### [Task]
From the listing below, output only the lines starting at the line that has "(memReadWord 0xFFFD (prog" and ending at the line that has "memReadWord 0xFFFF (prog 0xFFFC", exactly as they appear, ends included.

▽

-- ==== Sys2Proof/Certificates/Slice0/Obligations.lean ====
section
/-! DEFINITION. The statements for the provers, from the numbered rules of spec/. Each docstring names the rules. -/

open Sys2Proof Sys2Proof.Machine Sys2Proof.Claims

/-! ## Encoding -/

/-- R124's worked encodings, both ways. -/
def Obligations.WorkedEncodings : Prop :=
  ∀ c ∈ ([(.ldRi16 0 0xDEAD, [0x01, 0x04, 0xDE, 0xAD]), (.movRr 1 2, [0x40, 0x10, 0x02]),
      (.pshD16 500, [0x83, 0x04, 0x01, 0xF4]), (.popR 1, [0x44, 0x1C]), (.hltN, [0xD3, 0x0C]),
      (.ldRd20 0 1 0x2345, [0x81, 0x08, 0x01, 0x23, 0x45])] : List (Instr × List Byte)),
    encode c.1 = c.2 ∧ decode c.2 = .ok (c.1, [])

/-- R117 carried from the opcode byte to whole instructions: under any numbering in which no two mnemonics and no two
modes share a number, decoding an encoded instruction gives it back, whatever bytes follow, and takes exactly its
bytes. -/
def Obligations.DecodeEncodeEveryNumbering : Prop :=
  ∀ N : Numbering, N.Injective → ∀ (i : Instr) (rest : List Byte),
    decodeWith N (encodeWith N i ++ rest) = .ok (i, rest)

/-- The other direction (R99, R101, R107, R109): under any numbering, the bytes the decoder accepts are the encoding of
the instruction it answers, so no two encodings are read as one instruction and no bit is ignored. -/
def Obligations.AcceptedBytesAreTheEncoding : Prop :=
  ∀ (N : Numbering) (bs : List Byte) (i : Instr) (rest : List Byte),
    decodeWith N bs = .ok (i, rest) → bs = encodeWith N i ++ rest

/-- R109: of the 256 opcode bytes 50 are legal and 206 are not. -/
def Obligations.LegalOpcodeBytes : Prop :=
  ((List.range 256).filter (fun b => (lookup Config.numbering (BitVec.ofNat 8 b)).isSome)).length = 50 ∧
  ((List.range 256).filter (fun b => (lookup Config.numbering (BitVec.ofNat 8 b)).isNone)).length = 206

/-- R107 and R108: an opcode byte that no entry has is InvalidOpcode; one that an entry has is BadForm exactly when one
of the four form checks fails, and an instruction otherwise. -/
def Obligations.DecodeChecks : Prop :=
  ∀ (N : Numbering) (l : Latches) (adhi : Nibble),
    (lookup N (hiByte l.ir) = none → decodeLatches N l adhi = .error (.invalidOpcode (hiByte l.ir))) ∧
    ∀ row, lookup N (hiByte l.ir) = some row →
      let f := row.shape.form
      let ok := f.legalWidth (widthOf l.ir) = true ∧ l.ir.extractLsb' 0 2 = 0 ∧
        (f = .i ∨ f = .d ∨ f = .n → l.ir.extractLsb' 4 4 = 0) ∧ (widthOf l.ir = .long → adhi = 0)
      (¬ok → decodeLatches N l adhi = .error (.badForm l.ir)) ∧ (ok → ∃ i, decodeLatches N l adhi = .ok i)

/-- R100 with the table of R99: what the fetch latches for each width code, that D is set exactly for W = 10, and that
nothing else changes. -/
def Obligations.FetchByWidthCode : Prop :=
  ∀ (s : State) (ir : Word), memReadWord s.regs.pc.toNat s = .ok ir →
    let p := s.regs.pc.toNat
    let latched := fun (dr : Word) (ad : Nibble) (len : Nat) (d : Bool) =>
      { s with latches := ⟨ir, dr, ad, len⟩, flags := { s.flags with d := d } }
    (ir.extractLsb' 2 2 = 0b00 → ∀ b, memReadByte (p + 2) s = .ok b →
      fetch s = .ok (latched (b.setWidth 16) 0 3 false, 0)) ∧
    (ir.extractLsb' 2 2 = 0b01 → ∀ w, memReadWord (p + 2) s = .ok w →
      fetch s = .ok (latched w 0 4 false, 0)) ∧
    (ir.extractLsb' 2 2 = 0b10 → ∀ t w, memReadByte (p + 2) s = .ok t → memReadWord (p + 3) s = .ok w →
      fetch s = .ok (latched w (t.extractLsb' 0 4) 5 true, t.extractLsb' 4 4)) ∧
    (ir.extractLsb' 2 2 = 0b11 → fetch s = .ok (latched 0 0 2 false, 0))

/-! ## The tick -/

/-- R111: a running machine with no request pending and no fault recorded runs exactly the instruction it fetches and
decodes, on the latched state, and then clears the latches. -/
def Obligations.StepRunsDecodedInstruction : Prop :=
  ∀ (s s' : State) (adhi : Nibble) (i : Instr),
    s.fault = none → s.running = true → s.irq.pending = false →
    fetch s = .ok (s', adhi) → decodeLatches Config.numbering s'.latches adhi = .ok i →
    (∀ t, exec i s' = .next t → step s = .next { t with latches := ⟨0, 0, 0, 0⟩ }) ∧
    (∀ k, exec i s' = .fault k → step s = .fault k)

/-- The same from the bytes at the PC: where one device holds, from the PC up, bytes that decode to `i`, the tick is
`exec i` on the state whose latches and D flag the fetch has set. -/
def Obligations.StepRunsBytesAtPc : Prop :=
  ∀ (s : State) (bs : List Byte) (i : Instr),
    s.fault = none → s.running = true → s.irq.pending = false →
    decode bs = .ok (i, []) → HeldAt s s.regs.pc.toNat bs →
    ∃ s' : State, s' = { s with latches := s'.latches, flags := { s.flags with d := decide (bs.length = 5) } } ∧
      s'.latches.len = bs.length ∧ step s = endTick (exec i s')
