theorem witness_StepRunsBytesAtPc :
    decode [0x81, 0x08, 0x00, 0x01, 0x00] = .ok (.ldRd20 0 0 0x0100, []) ∧
    ((prog 0x4402 [0x81, 0x08, 0x00, 0x01, 0x00]).fault = none ∧
      (prog 0x4402 [0x81, 0x08, 0x00, 0x01, 0x00]).running = true ∧
      (prog 0x4402 [0x81, 0x08, 0x00, 0x01, 0x00]).irq.pending = false) ∧
    HeldAt (prog 0x4402 [0x81, 0x08, 0x00, 0x01, 0x00]) 0x4402 [0x81, 0x08, 0x00, 0x01, 0x00] :=
  ⟨by decide, by decide, ⟨.rom, 0x04400, 0x0FFFF, [(0x4402, 0x81), (0x4403, 0x08), (0x4405, 0x01)]⟩, rfl, by decide⟩

/-- Each of the six places a fetch or decode can fault. -/
theorem witness_FetchAndDecodeFaultsInOrder :
    memReadWord 0xFFFF (prog 0xFFFF []) = .error (.bus .straddle 0xFFFF) ∧
    (memReadWord 0xFFFE (prog 0xFFFE [0x01, 0x00]) = .ok 0x0100 ∧ widthOf 0x0100 = .byte ∧
      memReadByte 0x10000 (prog 0xFFFE [0x01, 0x00]) = .error (.bus .noDevices 0x10000)) ∧
    (memReadWord 0xFFFD (prog 0xFFFD [0x01, 0x04]) = .ok 0x0104 ∧ widthOf 0x0104 = .word ∧
      memReadWord 0xFFFF (prog 0xFFFD [0x01, 0x04]) = .error (.bus .straddle 0xFFFF)) ∧
    (memReadWord 0xFFFC (prog 0xFFFC [0x81, 0x08]) = .ok 0x8108 ∧ widthOf 0x8108 = .long ∧
      memReadByte 0xFFFE (prog 0xFFFC [0x81, 0x08]) = .ok 0 ∧
      memReadWord 0xFFFF (prog 0xFFFC [0x81, 0x08]) = .error (.bus .straddle 0xFFFF)) ∧
    (fetch (prog 0x4402 []) = .ok ((prog 0x4402 []).latched ⟨0x0000, 0, 0, 3⟩, 0) ∧
      decodeLatches Config.numbering ⟨0x0000, 0, 0, 3⟩ 0 = .error (.invalidOpcode 0x00)) ∧
    (fetch (prog 0x4402 [0xD3, 0x1C]) = .ok ((prog 0x4402 [0xD3, 0x1C]).latched ⟨0xD31C, 0, 0, 2⟩, 0) ∧
      decodeLatches Config.numbering ⟨0xD31C, 0, 0, 2⟩ 0 = .error (.badForm 0xD31C)) ∧
    (prog 0xFFFF []).fault = none ∧ (prog 0xFFFF []).running = true ∧ (prog 0xFFFF []).irq.pending = false := by
  decide

theorem witness_HaltedForGood :
    ((prog 0x4402 [0xD4, 0x0C]).setRunning false).running = false ∧
    ((prog 0x4402 [0xD4, 0x0C]).setRunning false).fault = none := by decide

/-- The last number, the last PC that can advance and the last SP that takes the frame. -/
theorem witness_IntIsDispatchedNextTick :
    ((requested.setReg .pc 0xFFFC).fault = none ∧ (requested.setReg .pc 0xFFFC).running = true ∧
      (254#8).toNat ≤ 254 ∧ (requested.setReg .pc 0xFFFC).regs.pc.toNat + 3 ≤ 0xFFFF ∧
      readFault (requested.setReg .pc 0xFFFC) (2 * (254#8).toNat) true = none ∧
      storedWord (requested.setReg .pc 0xFFFC) (2 * (254#8).toNat) ≠ 0 ∧
      spOf (requested.setReg .pc 0xFFFC) + 16 ≤ 0xFFFF) ∧
    WritableRun (requested.setReg .pc 0xFFFC) (spOf (requested.setReg .pc 0xFFFC)) 16 :=
  ⟨by decide, ⟨.ram, 0, 0xFFFFF, [(508, 0x45)]⟩, rfl, by decide⟩

theorem witness_StepKeepsInvariant :
    Inv (prog 0x4402 [0xD4, 0x0C]) ∧ (next (step (prog 0x4402 [0xD4, 0x0C]))).isSome = true :=
  ⟨⟨by unfold DeviceWf; decide, rfl⟩, by decide⟩

theorem witness_StepKeepsDeviceMapAndRom :
    (next (step ((prog 0x4402 [0x43, 0x0C]).setReg .sp 0x43FE))).map (fun t => t.devices.length) = some 2 ∧
    (prog 0x4402 [0x43, 0x0C]).devices.map (fun d => d.kind.writable) = [true, false] := by decide

/-- Every answer of a byte read and of a word read, at the ends of the devices. -/
theorem witness_BusReadAnswers :
    [0x00000, 0x043FF, 0x0FFFF, 0x10000, 0x1000F, 0x10010].map (fun a => readFault mixed a false) =
      [none, none, none, some .writeOnly, some .writeOnly, some .noDevices] ∧
    [0x00000, 0x043FE, 0x043FF, 0x0FFFE, 0x0FFFF, 0x1000E, 0x1000F, 0x10010].map (fun a => readFault mixed a true) =
      [none, none, some .straddle, none, some .straddle, some .writeOnly, some .writeOnly, some .noDevices] := by
  decide

theorem witness_BusWriteAnswers :
    [0x00000, 0x043FF, 0x04400, 0x0FFFF, 0x1000F, 0x10010].map (fun a => writeFault mixed a false) =
      [none, none, some .readOnly, some .readOnly, none, some .noDevices] ∧
    [0x043FE, 0x043FF, 0x0FFFE, 0x0FFFF, 0x1000E, 0x1000F, 0x10010].map (fun a => writeFault mixed a true) =
      [none, some .straddle, some .readOnly, some .readOnly, none, some .straddle, some .noDevices] := by decide

theorem witness_MixedWidthAccess :
    (arbitrate mixed.devices 0x43FE = arbitrate mixed.devices 0x43FF ∧
      (arbitrate mixed.devices 0x43FE).map (fun d => d.kind.readable) = some true) ∧
    (memWriteWord 0x43FE 0xFFFF mixed).toOption.isSome = true ∧
    (memWriteByte 0x43FE 0xFF mixed).toOption.isSome = true ∧
    (memWriteByte 0x43FF 0x01 mixed).toOption.isSome = true := by decide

△

### [Answer box]
    (memReadWord 0xFFFD (prog 0xFFFD [0x01, 0x04]) = .ok 0x0104 ∧ widthOf 0x0104 = .word ∧
      memReadWord 0xFFFF (prog 0xFFFD [0x01, 0x04]) = .error (.bus .straddle 0xFFFF)) ∧
    (memReadWord 0xFFFC (prog 0xFFFC [0x81, 0x08]) = .ok 0x8108 ∧ widthOf 0x8108 = .long ∧
      memReadByte 0xFFFE (prog 0xFFFC [0x81, 0x08]) = .ok 0 ∧
      memReadWord 0xFFFF (prog 0xFFFC [0x81, 0x08]) = .error (.bus .straddle 0xFFFF)) ∧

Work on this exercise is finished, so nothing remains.